Наступило воскресенье 12 августа. Завтра 13 число и вдобавок понедельник. В море не пойдем, прикрываясь необходимостью проведения политических занятий. Отдохнем и осмотримся, команда и механизмы устали.

Жидкого кислорода в цистерне осталось на несколько рабочих дней, химопоглотитель тоже выработался и частично потерял способность поглощать углекислый газ, из-за чего при работающих в подводном положении дизелях в машинных выгородках стоит плотная дымка, и они плохо просматриваются через смотровой иллюминатор. Но до окончания отработки экипажа оставалось три выхода в море. По замкнутому циклу, в основном, будем ходить под одним средним дизелем малыми ходами. Поэтому запасов кислорода и возможностей химопоглотителя должно хватить.

Завтра в спокойной обстановке надо будет разобраться с газоанализатором кислорода, стрелка которого начала "плавать" и показания вызывают сомнения.

Но это будет завтра, а сегодня, 12 августа, мы рано утром ушли в полигон "К-17". Погода в этот день выдалась прекрасная. Небо до горизонта голубое, солнце яркое, море без единой морщинки — праздник природы, который она всегда устраивает в конце лета.

Спокойствие природы в этот день передалось и экипажу подводной лодки. Все работали как-то заторможенно, команды звучали не так резко и требовательно, как обычно. Техника тоже с каким-то непониманием выполняла свои обязанности.

Первым отказал испаритель-подогреватель жидкого кислорода. Он замерз, и для обеспечения работы двигателей пришлось брать кислород из верхней части цистерны, где он находился в газообразном состоянии.

Затем замерла на месте стрелка газоанализатора кислорода. Она постоянно показывала 21% и никак не реагировала, когда я вручную изменял подачу кислорода к смесителю.

Средний дизель тоже начал нервничать и самопроизвольно снижать обороты, а затем, словно одумавшись, рывком обороты увеличивал. Давление газовой смеси в машинной выгородке росло быстрее, чем всегда, и компрессор для его снятия работал постоянно.

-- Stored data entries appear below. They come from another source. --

-- ==== Sys2Proof/Config.lean ====
section
/-! DEFINITION. The parameters of the block (spec/00_scope.md R7, R8): fixed for the block's lifetime, one record per block, so
that a claim about every state is a claim about every value of every OPEN parameter.  A parameter that is a FUNCTION
(GAMMA_POW, HSV_FN, HUE_FN) stands in the record as the name of a choice; the choice "platform" is a constant of this
file with no body, of which nothing can be proved but its type. -/

namespace Sys2Proof

/-- GAMMA_POW of R7: the exact value rounded half up (R121, the default), or the value of some floating-point library,
of which only "within 1 of the exact value" is known (R121, decision D13). -/
inductive GammaPowFn where
  | exact
  | platform
  deriving DecidableEq, Repr

/-- HSV_FN of R7: the p/q/t formulas and region table of R108 and R109 (the default), or another reading of "standard"
(decision D14). -/
inductive HsvFn where
  | standard
  | platform
  deriving DecidableEq, Repr

/-- HUE_FN of R7, OPEN: the reference function of decision D15, or any total function of the pixel. -/
inductive HueFn where
  | reference
  | platform
  deriving DecidableEq, Repr

/-- The implementation parameters of R7.  No step writes them (R8, R36). -/
structure Params where
  /-- `N`, the LED count. -/
  ledCount : Nat
  /-- `SAMPLE_RATE_HZ`. -/
  sampleRateHz : Nat
  /-- `RESET_GAP_LEN`, the length of the trailer in bytes. -/
  resetGapLen : Nat
  /-- `DEFAULT_PIN`. -/
  defaultPin : Byte
  /-- `DEFAULT_CHANNEL`, which the block never reads (decision D42). -/
  defaultChannel : Nat
  /-- `SETTLE_DELAY_MS`. -/
  settleDelayMs : Nat
  /-- `SYMTAB[0..3]` (R32). -/
  symtab : Vector Byte 4
  /-- `GAMMA_LUT[0..255]` (R33). -/
  gammaLut : Vector Byte 256
  gammaPow : GammaPowFn
  hsvFn : HsvFn
  hueFn : HueFn
  /-- `NOMEM_POSSIBLE` (R226). -/
  nomemPossible : Bool
  deriving DecidableEq, Repr

/-- `BYTES_PER_PIXEL` of R7: four symbol bytes for each of three channels. -/
def Config.bytesPerPixel : Nat := 12

/-- FREE VALUE (R111, I9): the platform's HUE_FN on a chromatic pixel. -/
opaque Config.hueFn : Pixel → Byte

/-- FREE VALUE (R108, I10): the platform's HSV_FN, a function of region, remainder, s and v (R107). -/
opaque Config.hsvFn : Nat → Nat → Byte → Byte → Pixel

/-- FREE VALUE (R121, I7): which of the admissible values the platform's GAMMA_POW gives for a gamma and a channel. -/
opaque Config.gammaPick : Word64 → Byte → Nat

/-- Rows 0 to 63 of the default gamma table, as decision D11 prints them. -/
def Config.defaultGammaPart0 : List Byte :=
  [
   0, 0, 0, 0, 0, 0, 0, 0, 0, 0, 0, 0, 0, 0, 0, 1,
   1, 1, 1, 1, 1, 1, 1, 1, 1, 2, 2, 2, 2, 2, 2, 2,
   3, 3, 3, 3, 3, 4, 4, 4, 4, 5, 5, 5, 5, 6, 6, 6,
   6, 7, 7, 7, 8, 8, 8, 9, 9, 9, 10, 10, 11, 11, 11, 12]

/-- Rows 64 to 127 of the default gamma table, as decision D11 prints them. -/
def Config.defaultGammaPart1 : List Byte :=
  [
   12, 13, 13, 13, 14, 14, 15, 15, 16, 16, 17, 17, 18, 18, 19, 19,
   20, 20, 21, 22, 22, 23, 23, 24, 25, 25, 26, 26, 27, 28, 28, 29,
   30, 30, 31, 32, 33, 33, 34, 35, 35, 36, 37, 38, 39, 39, 40, 41,
   42, 43, 43, 44, 45, 46, 47, 48, 49, 49, 50, 51, 52, 53, 54, 55]

/-- Rows 128 to 191 of the default gamma table, as decision D11 prints them. -/
def Config.defaultGammaPart2 : List Byte :=
  [
   56, 57, 58, 59, 60, 61, 62, 63, 64, 65, 66, 67, 68, 69, 70, 71,
   73, 74, 75, 76, 77, 78, 79, 81, 82, 83, 84, 85, 87, 88, 89, 90,
   91, 93, 94, 95, 97, 98, 99, 100, 102, 103, 105, 106, 107, 109, 110, 111,
   113, 114, 116, 117, 119, 120, 121, 123, 124, 126, 127, 129, 130, 132, 133, 135]

/-- Rows 192 to 255 of the default gamma table, as decision D11 prints them. -/
def Config.defaultGammaPart3 : List Byte :=
  [
   137, 138, 140, 141, 143, 145, 146, 148, 149, 151, 153, 154, 156, 158, 159, 161,
   163, 165, 166, 168, 170, 172, 173, 175, 177, 179, 181, 182, 184, 186, 188, 190,
   192, 194, 196, 197, 199, 201, 203, 205, 207, 209, 211, 213, 215, 217, 219, 221,
   223, 225, 227, 229, 231, 234, 236, 238, 240, 242, 244, 246, 248, 251, 253, 255]
/-- The default `GAMMA_LUT` (decision D11). -/
def Config.defaultGammaLut : Vector Byte 256 :=
  ⟨(defaultGammaPart0 ++ defaultGammaPart1 ++ defaultGammaPart2 ++ defaultGammaPart3).toArray, by decide +kernel⟩

/-- The parameters of the block that `State.reset` shows: the defaults of R7 where it gives one; the values of the OPEN
ones are the model's (DESIGN CHOICE, log entry 2), and no statement rests on them. -/
def Config.default : Params where
  ledCount := 1
  sampleRateHz := 93750
  resetGapLen := 48
  defaultPin := 0
  defaultChannel := 0
  settleDelayMs := 1
  symtab := #v[0x88, 0x8E, 0xE8, 0xEE]
  gammaLut := Config.defaultGammaLut
  gammaPow := .exact
  hsvFn := .standard
  hueFn := .platform
  nomemPossible := false

/-- `SYMBUF_LEN = 12*N` (R7). -/
def Params.symbufLen (p : Params) : Nat := Config.bytesPerPixel * p.ledCount

/-- `TRAILER`: `RESET_GAP_LEN` bytes, each 0x00, constant (R35). -/
def Params.trailer (p : Params) : List Byte := List.replicate p.resetGapLen 0

end Sys2Proof
end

Наконец наступил момент, когда я понял, что процесс переходит в неуправляемую стадию. Свои наблюдения и сомнения по переговорной трубе доложил в центральный пост, откуда мне приказали уменьшить подачу кислорода ручным корректором. Подачу уменьшил, после чего средний двигатель еще чаще стал сбрасывать обороты. Еще раз доложил в центральный пост. Пришел инженер-механик Николай Первухин. Он сразу же направился в пятый отсек к посту управления средним двигателем

Последующие события развивались стремительно. Первухин никаких вопросов не задавал, ни с кем не советовался, а молча, сам перевел рукоятку управления средним двигателем во второе положение, которое используется для обеспечения работы двигателя при повышенном противодавлении выхлопным газам. В процессе перевода из первого во второе положение двигатель останавливается, а затем происходит повторный его пуск. Именно в это мгновение случилось неожиданное и непредвиденное — взорвалась газовая смесь в выгородке среднего дизеля.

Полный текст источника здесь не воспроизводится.